§ Prompt:
Once the line with "(opOf w = 0x2C" is found in the entries below, print it and each following line exactly, stopping after the line with "u.frames = s.frames"; print nothing else.

[Records drawn from a dataset]
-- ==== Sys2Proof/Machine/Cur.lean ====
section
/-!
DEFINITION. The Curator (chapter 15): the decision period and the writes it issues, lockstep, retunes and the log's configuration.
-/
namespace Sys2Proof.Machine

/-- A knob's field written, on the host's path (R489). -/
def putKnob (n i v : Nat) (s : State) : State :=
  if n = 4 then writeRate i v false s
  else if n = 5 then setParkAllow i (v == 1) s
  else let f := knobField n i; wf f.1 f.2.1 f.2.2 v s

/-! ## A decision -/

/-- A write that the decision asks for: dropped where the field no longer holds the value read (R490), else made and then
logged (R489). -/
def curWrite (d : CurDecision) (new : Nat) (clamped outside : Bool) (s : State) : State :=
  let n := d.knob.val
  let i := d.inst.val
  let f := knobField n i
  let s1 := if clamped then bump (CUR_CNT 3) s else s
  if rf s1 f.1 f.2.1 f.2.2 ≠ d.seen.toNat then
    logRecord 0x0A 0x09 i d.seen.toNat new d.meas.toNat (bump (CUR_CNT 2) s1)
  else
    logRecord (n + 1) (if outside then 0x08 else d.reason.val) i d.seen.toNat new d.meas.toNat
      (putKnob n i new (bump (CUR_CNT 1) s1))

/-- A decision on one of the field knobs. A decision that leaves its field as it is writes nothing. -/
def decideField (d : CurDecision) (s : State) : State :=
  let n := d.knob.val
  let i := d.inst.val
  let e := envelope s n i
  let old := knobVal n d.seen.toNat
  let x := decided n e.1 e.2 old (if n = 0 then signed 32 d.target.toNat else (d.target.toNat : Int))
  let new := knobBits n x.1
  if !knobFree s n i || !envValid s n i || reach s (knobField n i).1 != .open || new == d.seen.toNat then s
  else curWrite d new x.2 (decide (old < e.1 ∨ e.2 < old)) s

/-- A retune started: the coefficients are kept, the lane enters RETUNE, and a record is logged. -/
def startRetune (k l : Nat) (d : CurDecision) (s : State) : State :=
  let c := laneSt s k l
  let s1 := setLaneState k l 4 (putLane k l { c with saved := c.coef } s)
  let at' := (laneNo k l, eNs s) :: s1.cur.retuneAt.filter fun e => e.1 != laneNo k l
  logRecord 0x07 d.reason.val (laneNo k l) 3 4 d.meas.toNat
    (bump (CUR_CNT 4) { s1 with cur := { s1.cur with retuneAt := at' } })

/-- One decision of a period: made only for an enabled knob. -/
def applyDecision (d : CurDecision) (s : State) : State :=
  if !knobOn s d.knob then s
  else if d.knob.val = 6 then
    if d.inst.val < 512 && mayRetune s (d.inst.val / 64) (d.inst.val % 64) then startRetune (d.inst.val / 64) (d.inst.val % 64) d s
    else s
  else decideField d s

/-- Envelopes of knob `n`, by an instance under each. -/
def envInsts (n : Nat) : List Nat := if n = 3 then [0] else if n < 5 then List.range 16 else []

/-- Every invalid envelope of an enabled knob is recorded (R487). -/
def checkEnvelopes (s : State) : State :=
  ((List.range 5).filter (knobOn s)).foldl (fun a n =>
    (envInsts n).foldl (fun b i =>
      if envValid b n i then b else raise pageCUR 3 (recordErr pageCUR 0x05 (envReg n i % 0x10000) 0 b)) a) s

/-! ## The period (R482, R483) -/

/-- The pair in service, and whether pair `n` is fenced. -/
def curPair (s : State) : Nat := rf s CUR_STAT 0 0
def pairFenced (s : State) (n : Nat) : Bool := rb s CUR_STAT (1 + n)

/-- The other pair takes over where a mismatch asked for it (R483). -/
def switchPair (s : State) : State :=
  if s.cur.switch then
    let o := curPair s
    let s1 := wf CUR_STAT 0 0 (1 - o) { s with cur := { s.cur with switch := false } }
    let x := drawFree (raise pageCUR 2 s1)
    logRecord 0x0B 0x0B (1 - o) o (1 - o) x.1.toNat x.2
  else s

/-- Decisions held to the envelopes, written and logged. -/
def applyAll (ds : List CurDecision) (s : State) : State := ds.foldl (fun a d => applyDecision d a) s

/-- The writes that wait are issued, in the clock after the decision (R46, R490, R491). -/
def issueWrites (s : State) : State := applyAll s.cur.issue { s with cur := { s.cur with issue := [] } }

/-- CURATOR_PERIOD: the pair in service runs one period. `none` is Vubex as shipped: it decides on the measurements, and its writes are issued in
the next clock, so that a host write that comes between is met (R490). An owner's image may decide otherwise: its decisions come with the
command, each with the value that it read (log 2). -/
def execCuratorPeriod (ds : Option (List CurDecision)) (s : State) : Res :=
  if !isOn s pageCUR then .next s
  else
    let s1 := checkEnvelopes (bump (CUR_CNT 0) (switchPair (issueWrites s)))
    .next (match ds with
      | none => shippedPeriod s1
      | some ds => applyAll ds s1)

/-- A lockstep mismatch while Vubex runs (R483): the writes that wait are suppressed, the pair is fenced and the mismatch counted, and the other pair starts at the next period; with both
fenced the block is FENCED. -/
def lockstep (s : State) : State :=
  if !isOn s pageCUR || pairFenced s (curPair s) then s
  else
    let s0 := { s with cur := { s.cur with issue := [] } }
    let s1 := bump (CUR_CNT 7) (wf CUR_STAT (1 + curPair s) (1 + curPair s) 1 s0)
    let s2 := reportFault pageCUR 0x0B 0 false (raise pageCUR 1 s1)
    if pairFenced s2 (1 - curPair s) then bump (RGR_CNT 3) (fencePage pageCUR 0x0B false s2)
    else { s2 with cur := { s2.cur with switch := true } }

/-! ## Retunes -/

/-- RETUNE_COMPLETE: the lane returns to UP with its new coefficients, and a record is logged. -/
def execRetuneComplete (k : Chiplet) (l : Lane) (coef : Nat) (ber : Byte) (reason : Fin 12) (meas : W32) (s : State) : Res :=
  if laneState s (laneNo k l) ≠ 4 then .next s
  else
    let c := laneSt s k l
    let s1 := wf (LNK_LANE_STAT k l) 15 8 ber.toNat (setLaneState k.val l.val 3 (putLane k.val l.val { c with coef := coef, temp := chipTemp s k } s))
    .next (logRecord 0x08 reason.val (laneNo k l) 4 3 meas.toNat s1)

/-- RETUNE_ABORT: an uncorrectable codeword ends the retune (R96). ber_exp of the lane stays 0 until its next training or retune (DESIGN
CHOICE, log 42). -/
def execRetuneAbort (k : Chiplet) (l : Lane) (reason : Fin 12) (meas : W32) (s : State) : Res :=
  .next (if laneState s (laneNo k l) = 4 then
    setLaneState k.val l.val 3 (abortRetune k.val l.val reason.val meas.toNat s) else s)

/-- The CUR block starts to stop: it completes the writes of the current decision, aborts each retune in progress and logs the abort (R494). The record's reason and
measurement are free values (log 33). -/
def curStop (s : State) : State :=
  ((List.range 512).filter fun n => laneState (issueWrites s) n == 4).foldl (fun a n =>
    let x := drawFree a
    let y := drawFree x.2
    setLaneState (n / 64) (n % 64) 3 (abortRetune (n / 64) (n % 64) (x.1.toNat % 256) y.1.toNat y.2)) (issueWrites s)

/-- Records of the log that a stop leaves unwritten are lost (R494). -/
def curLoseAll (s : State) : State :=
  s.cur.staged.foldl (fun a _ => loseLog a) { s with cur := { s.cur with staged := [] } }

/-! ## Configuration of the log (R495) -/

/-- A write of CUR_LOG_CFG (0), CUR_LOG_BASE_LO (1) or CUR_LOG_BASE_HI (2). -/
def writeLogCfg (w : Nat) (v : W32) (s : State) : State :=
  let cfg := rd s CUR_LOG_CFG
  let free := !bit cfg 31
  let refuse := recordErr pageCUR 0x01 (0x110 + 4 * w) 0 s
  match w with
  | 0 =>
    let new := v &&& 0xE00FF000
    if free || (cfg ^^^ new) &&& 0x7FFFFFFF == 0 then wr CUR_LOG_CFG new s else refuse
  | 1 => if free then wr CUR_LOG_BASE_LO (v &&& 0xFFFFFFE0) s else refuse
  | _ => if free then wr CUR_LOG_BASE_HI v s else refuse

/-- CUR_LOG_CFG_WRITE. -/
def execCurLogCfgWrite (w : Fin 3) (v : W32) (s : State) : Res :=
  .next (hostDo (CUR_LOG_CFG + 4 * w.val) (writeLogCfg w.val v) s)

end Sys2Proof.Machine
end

--

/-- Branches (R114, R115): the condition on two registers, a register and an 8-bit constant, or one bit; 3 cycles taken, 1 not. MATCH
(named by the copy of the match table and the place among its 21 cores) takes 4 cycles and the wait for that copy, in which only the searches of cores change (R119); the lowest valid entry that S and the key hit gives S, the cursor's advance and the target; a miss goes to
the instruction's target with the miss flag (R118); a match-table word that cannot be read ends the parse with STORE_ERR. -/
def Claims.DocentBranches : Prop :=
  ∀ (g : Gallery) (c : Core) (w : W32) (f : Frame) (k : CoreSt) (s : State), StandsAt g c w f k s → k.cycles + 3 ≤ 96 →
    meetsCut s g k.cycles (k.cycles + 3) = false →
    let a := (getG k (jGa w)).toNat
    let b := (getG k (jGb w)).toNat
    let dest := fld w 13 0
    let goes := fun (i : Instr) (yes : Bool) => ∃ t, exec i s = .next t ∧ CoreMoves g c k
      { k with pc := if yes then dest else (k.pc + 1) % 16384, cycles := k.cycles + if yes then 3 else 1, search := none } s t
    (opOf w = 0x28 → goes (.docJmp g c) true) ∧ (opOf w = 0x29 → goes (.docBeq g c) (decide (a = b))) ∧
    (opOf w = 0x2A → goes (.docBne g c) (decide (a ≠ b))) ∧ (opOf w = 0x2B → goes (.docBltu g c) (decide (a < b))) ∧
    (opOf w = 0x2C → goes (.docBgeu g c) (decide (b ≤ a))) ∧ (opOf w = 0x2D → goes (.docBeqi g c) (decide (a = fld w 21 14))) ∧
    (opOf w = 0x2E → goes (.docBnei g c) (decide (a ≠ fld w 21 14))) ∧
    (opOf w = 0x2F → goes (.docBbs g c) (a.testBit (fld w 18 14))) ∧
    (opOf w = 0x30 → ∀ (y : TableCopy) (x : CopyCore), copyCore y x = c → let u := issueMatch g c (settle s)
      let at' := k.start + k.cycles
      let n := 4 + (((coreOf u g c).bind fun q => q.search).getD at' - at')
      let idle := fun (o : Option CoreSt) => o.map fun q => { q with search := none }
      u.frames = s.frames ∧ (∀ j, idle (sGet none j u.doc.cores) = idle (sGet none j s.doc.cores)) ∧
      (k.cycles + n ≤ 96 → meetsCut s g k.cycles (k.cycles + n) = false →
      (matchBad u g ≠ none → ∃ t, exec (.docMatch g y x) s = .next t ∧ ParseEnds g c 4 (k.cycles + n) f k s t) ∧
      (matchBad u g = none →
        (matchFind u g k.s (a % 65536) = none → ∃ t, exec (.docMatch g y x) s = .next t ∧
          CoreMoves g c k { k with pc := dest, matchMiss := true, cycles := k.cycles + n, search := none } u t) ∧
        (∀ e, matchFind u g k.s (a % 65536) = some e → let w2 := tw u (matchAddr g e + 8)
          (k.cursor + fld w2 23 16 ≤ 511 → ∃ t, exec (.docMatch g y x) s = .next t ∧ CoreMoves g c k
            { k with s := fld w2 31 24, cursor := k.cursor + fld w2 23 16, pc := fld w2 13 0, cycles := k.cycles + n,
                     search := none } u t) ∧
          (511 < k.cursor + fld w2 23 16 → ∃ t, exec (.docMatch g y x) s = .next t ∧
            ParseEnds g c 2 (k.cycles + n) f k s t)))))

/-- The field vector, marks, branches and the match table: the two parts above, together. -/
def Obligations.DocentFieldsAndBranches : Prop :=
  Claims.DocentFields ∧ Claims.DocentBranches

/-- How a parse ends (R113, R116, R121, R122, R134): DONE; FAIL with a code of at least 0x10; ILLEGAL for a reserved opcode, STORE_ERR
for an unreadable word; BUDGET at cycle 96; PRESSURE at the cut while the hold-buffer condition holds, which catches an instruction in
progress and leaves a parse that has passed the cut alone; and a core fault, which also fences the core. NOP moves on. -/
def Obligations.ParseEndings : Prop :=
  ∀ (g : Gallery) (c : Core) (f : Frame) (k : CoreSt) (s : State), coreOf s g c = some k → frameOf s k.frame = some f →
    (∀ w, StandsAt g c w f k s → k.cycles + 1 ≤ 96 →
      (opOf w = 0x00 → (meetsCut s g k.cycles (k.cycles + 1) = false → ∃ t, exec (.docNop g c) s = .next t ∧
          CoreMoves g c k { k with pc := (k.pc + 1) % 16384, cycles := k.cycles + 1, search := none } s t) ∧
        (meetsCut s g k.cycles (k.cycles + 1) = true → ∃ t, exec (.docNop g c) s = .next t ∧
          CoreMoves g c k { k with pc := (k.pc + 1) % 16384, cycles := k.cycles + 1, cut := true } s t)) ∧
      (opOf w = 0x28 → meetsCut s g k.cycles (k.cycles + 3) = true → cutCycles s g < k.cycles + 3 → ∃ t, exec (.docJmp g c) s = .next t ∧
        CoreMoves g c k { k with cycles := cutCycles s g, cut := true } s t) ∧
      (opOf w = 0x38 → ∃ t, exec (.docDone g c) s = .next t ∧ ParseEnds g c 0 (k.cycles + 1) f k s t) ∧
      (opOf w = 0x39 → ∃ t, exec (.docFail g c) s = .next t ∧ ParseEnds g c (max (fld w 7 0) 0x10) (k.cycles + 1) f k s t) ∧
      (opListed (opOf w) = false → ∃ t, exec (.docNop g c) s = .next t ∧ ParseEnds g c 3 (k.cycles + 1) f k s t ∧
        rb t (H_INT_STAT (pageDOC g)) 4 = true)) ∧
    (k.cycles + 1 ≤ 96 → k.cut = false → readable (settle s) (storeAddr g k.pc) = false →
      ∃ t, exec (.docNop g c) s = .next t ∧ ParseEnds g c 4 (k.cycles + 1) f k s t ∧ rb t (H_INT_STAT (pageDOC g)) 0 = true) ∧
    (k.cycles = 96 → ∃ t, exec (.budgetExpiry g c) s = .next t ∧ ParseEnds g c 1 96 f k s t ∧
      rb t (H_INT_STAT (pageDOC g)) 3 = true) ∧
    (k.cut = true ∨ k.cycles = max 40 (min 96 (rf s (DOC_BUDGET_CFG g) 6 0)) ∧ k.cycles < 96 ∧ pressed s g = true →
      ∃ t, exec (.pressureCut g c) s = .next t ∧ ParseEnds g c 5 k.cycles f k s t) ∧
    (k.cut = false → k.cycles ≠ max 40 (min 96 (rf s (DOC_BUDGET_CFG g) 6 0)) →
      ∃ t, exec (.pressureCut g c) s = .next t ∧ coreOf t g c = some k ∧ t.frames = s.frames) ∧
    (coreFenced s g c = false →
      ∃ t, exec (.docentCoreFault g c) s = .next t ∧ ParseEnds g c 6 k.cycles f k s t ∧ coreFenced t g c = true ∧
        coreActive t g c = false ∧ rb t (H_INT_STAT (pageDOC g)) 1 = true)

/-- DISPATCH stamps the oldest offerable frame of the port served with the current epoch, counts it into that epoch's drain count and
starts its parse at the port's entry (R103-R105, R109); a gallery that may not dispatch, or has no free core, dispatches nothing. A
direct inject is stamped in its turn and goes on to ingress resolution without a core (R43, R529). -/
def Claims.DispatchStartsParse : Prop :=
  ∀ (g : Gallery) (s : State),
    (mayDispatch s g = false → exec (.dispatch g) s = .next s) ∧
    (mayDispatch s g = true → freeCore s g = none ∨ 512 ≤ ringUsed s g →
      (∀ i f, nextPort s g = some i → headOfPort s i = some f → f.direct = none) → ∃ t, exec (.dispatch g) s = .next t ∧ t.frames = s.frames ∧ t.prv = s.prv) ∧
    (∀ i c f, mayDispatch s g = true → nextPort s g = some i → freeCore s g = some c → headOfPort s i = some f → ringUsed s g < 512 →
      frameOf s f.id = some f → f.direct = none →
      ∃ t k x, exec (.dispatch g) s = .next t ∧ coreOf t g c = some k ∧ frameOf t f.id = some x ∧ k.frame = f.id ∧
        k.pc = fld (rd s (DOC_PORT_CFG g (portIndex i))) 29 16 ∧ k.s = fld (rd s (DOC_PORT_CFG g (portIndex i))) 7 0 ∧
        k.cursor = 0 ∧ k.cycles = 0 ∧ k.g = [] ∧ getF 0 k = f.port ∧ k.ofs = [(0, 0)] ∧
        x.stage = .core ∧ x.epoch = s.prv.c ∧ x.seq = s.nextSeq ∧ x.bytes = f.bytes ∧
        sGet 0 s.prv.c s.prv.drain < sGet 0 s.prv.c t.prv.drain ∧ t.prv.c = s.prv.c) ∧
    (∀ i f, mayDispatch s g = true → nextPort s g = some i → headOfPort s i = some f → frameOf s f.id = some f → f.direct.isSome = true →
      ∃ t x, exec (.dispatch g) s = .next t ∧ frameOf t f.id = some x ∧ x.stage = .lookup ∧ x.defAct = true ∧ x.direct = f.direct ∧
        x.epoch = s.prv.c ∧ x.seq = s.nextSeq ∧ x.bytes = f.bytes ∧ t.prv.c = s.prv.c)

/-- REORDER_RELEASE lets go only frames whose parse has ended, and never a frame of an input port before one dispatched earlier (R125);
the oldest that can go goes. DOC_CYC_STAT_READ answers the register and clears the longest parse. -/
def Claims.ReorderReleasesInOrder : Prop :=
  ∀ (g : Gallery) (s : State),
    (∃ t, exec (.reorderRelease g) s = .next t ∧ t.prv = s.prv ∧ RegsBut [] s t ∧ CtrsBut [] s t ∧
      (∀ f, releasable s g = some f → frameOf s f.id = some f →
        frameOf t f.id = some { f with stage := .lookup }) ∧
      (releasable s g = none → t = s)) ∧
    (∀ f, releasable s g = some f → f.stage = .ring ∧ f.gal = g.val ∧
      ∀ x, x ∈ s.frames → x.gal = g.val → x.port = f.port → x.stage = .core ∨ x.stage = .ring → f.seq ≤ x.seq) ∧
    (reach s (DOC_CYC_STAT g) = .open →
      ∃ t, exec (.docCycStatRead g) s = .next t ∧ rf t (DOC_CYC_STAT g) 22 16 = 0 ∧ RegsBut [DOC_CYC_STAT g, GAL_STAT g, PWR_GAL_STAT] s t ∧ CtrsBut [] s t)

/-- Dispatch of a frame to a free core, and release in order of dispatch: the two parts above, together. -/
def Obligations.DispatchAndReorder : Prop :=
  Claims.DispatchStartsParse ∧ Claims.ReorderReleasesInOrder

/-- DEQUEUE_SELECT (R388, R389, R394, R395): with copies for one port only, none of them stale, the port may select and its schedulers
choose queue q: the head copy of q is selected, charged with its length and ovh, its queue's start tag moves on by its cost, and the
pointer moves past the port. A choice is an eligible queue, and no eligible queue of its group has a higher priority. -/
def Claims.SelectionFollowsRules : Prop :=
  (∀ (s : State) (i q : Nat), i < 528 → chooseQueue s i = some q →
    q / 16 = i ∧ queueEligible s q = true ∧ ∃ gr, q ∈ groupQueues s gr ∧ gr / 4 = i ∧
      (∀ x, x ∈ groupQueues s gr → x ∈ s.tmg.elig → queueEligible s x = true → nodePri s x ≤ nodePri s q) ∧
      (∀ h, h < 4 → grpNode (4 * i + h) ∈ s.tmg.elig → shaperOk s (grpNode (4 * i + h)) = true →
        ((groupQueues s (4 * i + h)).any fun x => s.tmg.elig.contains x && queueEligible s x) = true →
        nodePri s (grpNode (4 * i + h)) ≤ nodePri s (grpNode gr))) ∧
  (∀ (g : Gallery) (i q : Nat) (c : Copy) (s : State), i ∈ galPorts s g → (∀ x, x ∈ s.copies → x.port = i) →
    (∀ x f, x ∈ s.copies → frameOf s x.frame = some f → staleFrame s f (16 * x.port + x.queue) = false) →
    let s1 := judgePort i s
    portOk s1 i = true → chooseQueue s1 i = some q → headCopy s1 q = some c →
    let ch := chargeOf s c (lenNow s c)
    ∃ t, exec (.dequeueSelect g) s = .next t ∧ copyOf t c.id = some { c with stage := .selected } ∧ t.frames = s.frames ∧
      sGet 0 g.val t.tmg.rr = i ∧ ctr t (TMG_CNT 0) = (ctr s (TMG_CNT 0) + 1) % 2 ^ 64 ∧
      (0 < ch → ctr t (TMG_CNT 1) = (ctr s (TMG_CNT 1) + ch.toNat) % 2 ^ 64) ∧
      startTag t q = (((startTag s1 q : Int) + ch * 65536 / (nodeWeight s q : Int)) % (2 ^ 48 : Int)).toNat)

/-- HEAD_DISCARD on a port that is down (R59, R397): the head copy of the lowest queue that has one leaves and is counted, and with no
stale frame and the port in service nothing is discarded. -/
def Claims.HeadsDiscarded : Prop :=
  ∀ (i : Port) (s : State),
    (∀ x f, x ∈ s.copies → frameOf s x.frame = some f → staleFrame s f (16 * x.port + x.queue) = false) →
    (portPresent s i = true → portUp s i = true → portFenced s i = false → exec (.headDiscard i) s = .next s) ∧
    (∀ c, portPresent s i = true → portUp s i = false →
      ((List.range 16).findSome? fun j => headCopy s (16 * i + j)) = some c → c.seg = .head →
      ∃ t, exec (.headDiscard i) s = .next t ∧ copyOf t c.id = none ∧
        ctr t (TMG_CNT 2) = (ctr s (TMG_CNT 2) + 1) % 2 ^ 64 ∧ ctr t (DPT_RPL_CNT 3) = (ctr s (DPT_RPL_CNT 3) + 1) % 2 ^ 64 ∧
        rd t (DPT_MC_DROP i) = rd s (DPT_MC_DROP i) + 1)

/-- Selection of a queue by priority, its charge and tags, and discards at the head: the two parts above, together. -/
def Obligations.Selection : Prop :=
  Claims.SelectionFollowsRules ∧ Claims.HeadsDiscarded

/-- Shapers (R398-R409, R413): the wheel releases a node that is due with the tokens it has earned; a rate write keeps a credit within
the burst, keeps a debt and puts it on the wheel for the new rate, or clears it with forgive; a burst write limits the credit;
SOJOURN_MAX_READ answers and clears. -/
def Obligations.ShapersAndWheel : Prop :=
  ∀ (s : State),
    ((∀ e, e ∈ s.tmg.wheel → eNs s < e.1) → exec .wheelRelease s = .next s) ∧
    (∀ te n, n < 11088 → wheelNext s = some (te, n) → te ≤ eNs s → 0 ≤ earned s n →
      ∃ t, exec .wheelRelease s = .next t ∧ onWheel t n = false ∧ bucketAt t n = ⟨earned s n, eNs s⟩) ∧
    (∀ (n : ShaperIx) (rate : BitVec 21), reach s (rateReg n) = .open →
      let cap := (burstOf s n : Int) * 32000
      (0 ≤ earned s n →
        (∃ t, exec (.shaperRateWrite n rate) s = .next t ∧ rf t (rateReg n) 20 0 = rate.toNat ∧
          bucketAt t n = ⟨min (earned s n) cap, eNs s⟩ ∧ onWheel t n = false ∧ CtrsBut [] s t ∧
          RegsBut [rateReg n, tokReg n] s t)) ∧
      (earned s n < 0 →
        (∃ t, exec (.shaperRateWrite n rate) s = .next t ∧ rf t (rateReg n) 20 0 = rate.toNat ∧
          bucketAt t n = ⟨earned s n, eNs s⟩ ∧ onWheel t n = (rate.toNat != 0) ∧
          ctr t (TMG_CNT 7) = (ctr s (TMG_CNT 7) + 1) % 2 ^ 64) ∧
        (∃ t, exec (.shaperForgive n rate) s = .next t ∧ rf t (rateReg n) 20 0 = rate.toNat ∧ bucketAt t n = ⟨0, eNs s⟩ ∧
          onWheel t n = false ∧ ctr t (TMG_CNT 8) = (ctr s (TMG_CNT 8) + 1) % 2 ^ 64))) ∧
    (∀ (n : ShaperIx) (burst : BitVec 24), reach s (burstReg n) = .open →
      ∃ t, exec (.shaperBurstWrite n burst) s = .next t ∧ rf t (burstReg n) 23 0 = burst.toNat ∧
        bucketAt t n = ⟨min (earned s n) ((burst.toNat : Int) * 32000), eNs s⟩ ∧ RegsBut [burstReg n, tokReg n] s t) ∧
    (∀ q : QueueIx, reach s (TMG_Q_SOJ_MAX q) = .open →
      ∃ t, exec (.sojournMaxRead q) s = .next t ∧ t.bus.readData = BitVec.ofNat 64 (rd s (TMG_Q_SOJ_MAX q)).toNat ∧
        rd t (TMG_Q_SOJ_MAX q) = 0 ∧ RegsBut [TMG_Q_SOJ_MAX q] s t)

§ Answer section:
    (opOf w = 0x2C → goes (.docBgeu g c) (decide (b ≤ a))) ∧ (opOf w = 0x2D → goes (.docBeqi g c) (decide (a = fld w 21 14))) ∧
    (opOf w = 0x2E → goes (.docBnei g c) (decide (a ≠ fld w 21 14))) ∧
    (opOf w = 0x2F → goes (.docBbs g c) (a.testBit (fld w 18 14))) ∧
    (opOf w = 0x30 → ∀ (y : TableCopy) (x : CopyCore), copyCore y x = c → let u := issueMatch g c (settle s)
      let at' := k.start + k.cycles
      let n := 4 + (((coreOf u g c).bind fun q => q.search).getD at' - at')
      let idle := fun (o : Option CoreSt) => o.map fun q => { q with search := none }
      u.frames = s.frames ∧ (∀ j, idle (sGet none j u.doc.cores) = idle (sGet none j s.doc.cores)) ∧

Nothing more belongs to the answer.